Again, personally, I just make the changes to my piece on my computer as it appears you are doing. If you do want someone to read the revision though, it's not an issue.


----------



## Ajoy (Feb 20, 2015)

I find this story pretty delightful. I like the voice you give to Timmy as well as the under bed monsters.

 I do feel that the section where Jennie gets to go to monster land could either be cut or further developed. As it is, the events/new monsters are introduced very quickly, and the story has moved on before you have had a chance to really get acquainted with any of it. Possibly add some dialogue here? 

 The other thing that stands out to me a bit is Jennie's dialogue as a three-year-old...possibly a bit too sophisticated? This was a fun read, and I could see it appealing to a wide age range.


----------



## hvysmker (Feb 21, 2015)

Thanks, Ajoy.  Jennie was an exceptional three year old. She ran the marijuana connection among her companions by stealing from Daddy's stash.

Charlie


----------



## Ajoy (Feb 21, 2015)

hvysmker said:


> Thanks, Ajoy.  Jennie was an exceptional three year old. She ran the marijuana connection among her companions by stealing from Daddy's stash.
> 
> Charlie



Haha.  They do exist.


----------



## JustRob (Mar 11, 2015)

Hi Charlie. I've only just got around to visiting this thread as I have a story in my own mind that I may write down here. Having read your piece I saw that others had already pointed out things that had occurred to me. I agree that "admonished" was too advanced a word to use but I saw "even more bigger" as being the thought in Jennie's mind, so quite acceptable.
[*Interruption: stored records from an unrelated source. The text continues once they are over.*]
-- ==== Sys2Proof/Machine/Dispatch.lean ====
section
/-! DEFINITION. The dispatch of a command to its meaning: one arm per constructor. -/

namespace Sys2Proof.Machine
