/-- Wide values (R56, R243, R257, R263, R264).  With WIDE_MODE = 0 a read of the low word of a 64-bit value answers it and holds the high word in the shadow for the read of the next offset.  A write of WIDE_MBX_ADDR while a mailbox read is in progress only sets OVERRUN, and otherwise with WIDE_MODE = 1 starts a read, which WIDE_MBX_DONE ends with VALID and the words of the value, or with ERR where no wide value begins at the address.  A VF reads bytes of the counters its table covers, of any size, and zero of other pages, with CNT_VF_DENIED once.  A read of MAC_TS_POP answers the oldest timestamp and removes it, or with WIDE_MODE = 1 answers zero and removes none.  The model's choices here: logs 43, 83.  Completes: `wideShadowRead`, `wideMbxAddrWrite`, `wideMbxDone`, `vfCounterRead`, `tsPopRead`. -/
def Obligations.WideAccess : Prop :=
  (∀ (t offset : Nat) (k : RegKey) (s : State), Served s → isSafe s = false → offset % 4 = 0 → locate offset = some k → k.j = 0 → wideWords k = 2 →
    flag s F.HIF_CFG_WIDE_MODE 0 0 = false → domainOff s (domainOf offset) = false →
    ∃ z, exec (.wideShadowRead t offset) s = .next z ∧ Out.readData 0 (leBytes 4 (liveWord (attach (tick t s)) k).toNat) ∈ z.out ∧
      tget z.rf.shadow (offset + 4) = some (liveWord (attach (tick t s)) ⟨k.n, k.i, 1⟩) ∧ z.rf.words = s.rf.words) ∧
  (∀ (t : Nat) (value : W32) (s : State), Served s → isSafe s = false → value &&& BitVec.ofNat 32 ((regRow .WIDE_MBX_ADDR).keep) = reg s .WIDE_MBX_ADDR 0 0 &&& BitVec.ofNat 32 ((regRow .WIDE_MBX_ADDR).keep) →
    ∃ z, exec (.wideMbxAddrWrite t value) s = .next z ∧ Only [⟨.WIDE_MBX_STAT, 0, 0⟩, ⟨.WIDE_MBX_ADDR, 0, 0⟩] (attach (tick t s)) z ∧
      (flag s F.WIDE_MBX_STAT_BUSY 0 0 = true → flag z F.WIDE_MBX_STAT_OVERRUN 0 0 = true ∧ reg z .WIDE_MBX_ADDR 0 0 = reg s .WIDE_MBX_ADDR 0 0) ∧
      (flag s F.WIDE_MBX_STAT_BUSY 0 0 = false → flag s F.HIF_CFG_WIDE_MODE 0 0 = true → flag z F.WIDE_MBX_STAT_BUSY 0 0 = true ∧
        flag z F.WIDE_MBX_STAT_VALID 0 0 = false ∧ flag z F.WIDE_MBX_STAT_ERR 0 0 = false ∧ flag z F.WIDE_MBX_STAT_OVERRUN 0 0 = false)) ∧
  (∀ (t : Nat) (s : State), Operating s → flag s F.WIDE_MBX_STAT_BUSY 0 0 = true → ∃ z, exec (.wideMbxDone t) s = .next z ∧
    flag z F.WIDE_MBX_STAT_BUSY 0 0 = false ∧
    let y := setF F.WIDE_MBX_STAT_BUSY 0 0 0 (tick t s)
    let at' := getF s F.WIDE_MBX_ADDR_ADDR 0 0
    (mbxValue at' y = none → flag z F.WIDE_MBX_STAT_ERR 0 0 = true ∧ flag z F.WIDE_MBX_STAT_VALID 0 0 = false) ∧
    (∀ ws x, mbxValue at' y = some (ws, x) → flag z F.WIDE_MBX_STAT_VALID 0 0 = true ∧ getF z F.WIDE_MBX_STAT_WORDS 0 0 = (ws.length - 1) % 4 ∧
      ∀ i, i < ws.length → reg z .WIDE_MBX_DATA i 0 = (ws[i]?).getD 0)) ∧
  (∀ (t vf offset size : Nat) (s : State), Served s → isSafe s = false → vf < 64 → offset + size ≤ vfBar0.size →
    let y := attach (tick t s)
    ((List.range size).all (fun k => vfSees s vf (offset + k)) = true →
      ∃ d z, exec (.vfCounterRead t vf ⟨offset, size⟩) s = .next (emit (.readData (2 + vf) d) z) ∧ d.length = size ∧ z.rf.words = s.rf.words ∧ { z with rf := s.rf } = y ∧
        (size = 8 → offset % 8 = 0 → d = leBytes 8 (counterAt y offset))) ∧
    ((List.range size).all (fun k => vfSees s vf (offset + k)) = false →
      ∃ d z, exec (.vfCounterRead t vf ⟨offset, size⟩) s = .next (emit (.readData (2 + vf) d) (raise Ev.CNT_VF_DENIED vf vf z)) ∧ d.length = size ∧
        ((List.range size).all (fun k => !vfCovers s vf ((offset + k) / 4096)) = true → d = zeros size) ∧
        reg z .VF_DENIED_CNT 0 0 = reg s .VF_DENIED_CNT 0 0 + 1 ∧ RegsKeptBut [⟨.VF_DENIED_CNT, 0, 0⟩] s z ∧ { z with rf := s.rf } = y)) ∧
  (∀ (t mac : Nat) (s : State), Served s → isSafe s = false → mac < 96 → domainOff s (11 + mac / 12) = false →
    ∃ z, exec (.tsPopRead t mac) s = .next z ∧ z.rf.words = s.rf.words ∧ { z with rf := s.rf, out := s.out, port := s.port, free := s.free, host := s.host } = tick t s ∧
      (flag s F.HIF_CFG_WIDE_MODE 0 0 = false → Out.readData 0 (leBytes 16 (tsPopHead s mac)) ∈ z.out ∧ (macRt z mac).caps = (macRt s mac).caps.drop 1) ∧
      (flag s F.HIF_CFG_WIDE_MODE 0 0 = true → Out.readData 0 (zeros 16) ∈ z.out ∧ z.port = s.port))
I was disappointed that she didn't find out what lurked in the monster children's closets to protect them, so perhaps you missed a trick there and would be caught out by some inquisitive child asking you that question. With children's stories you've got to stay ahead of the game or they'll get you cornered. I agree about the challenge of writing in a different style and this is an interesting deviation from your other work that I've seen and I think it's well done. I've yet to discover what sort of a mess I can make of this genre though.

Regards, Rob


----------



## hvysmker (Mar 11, 2015)

Yeah, Rob. I'm going to change that admonished. I have even more problems with YA stories. When I was in junior high, all the boys I associated with cussed among each other, though I didn't at home.  We also traded "dirty" pictures.  Another point is that I'll bet if a shrink asked every sixth-grade boy, they'd almost all produce pocket knives and cigarette lighters (for the most status, you needed a Zippo with inscription.)  Many of the knives would be illegal for an adult to carry these days.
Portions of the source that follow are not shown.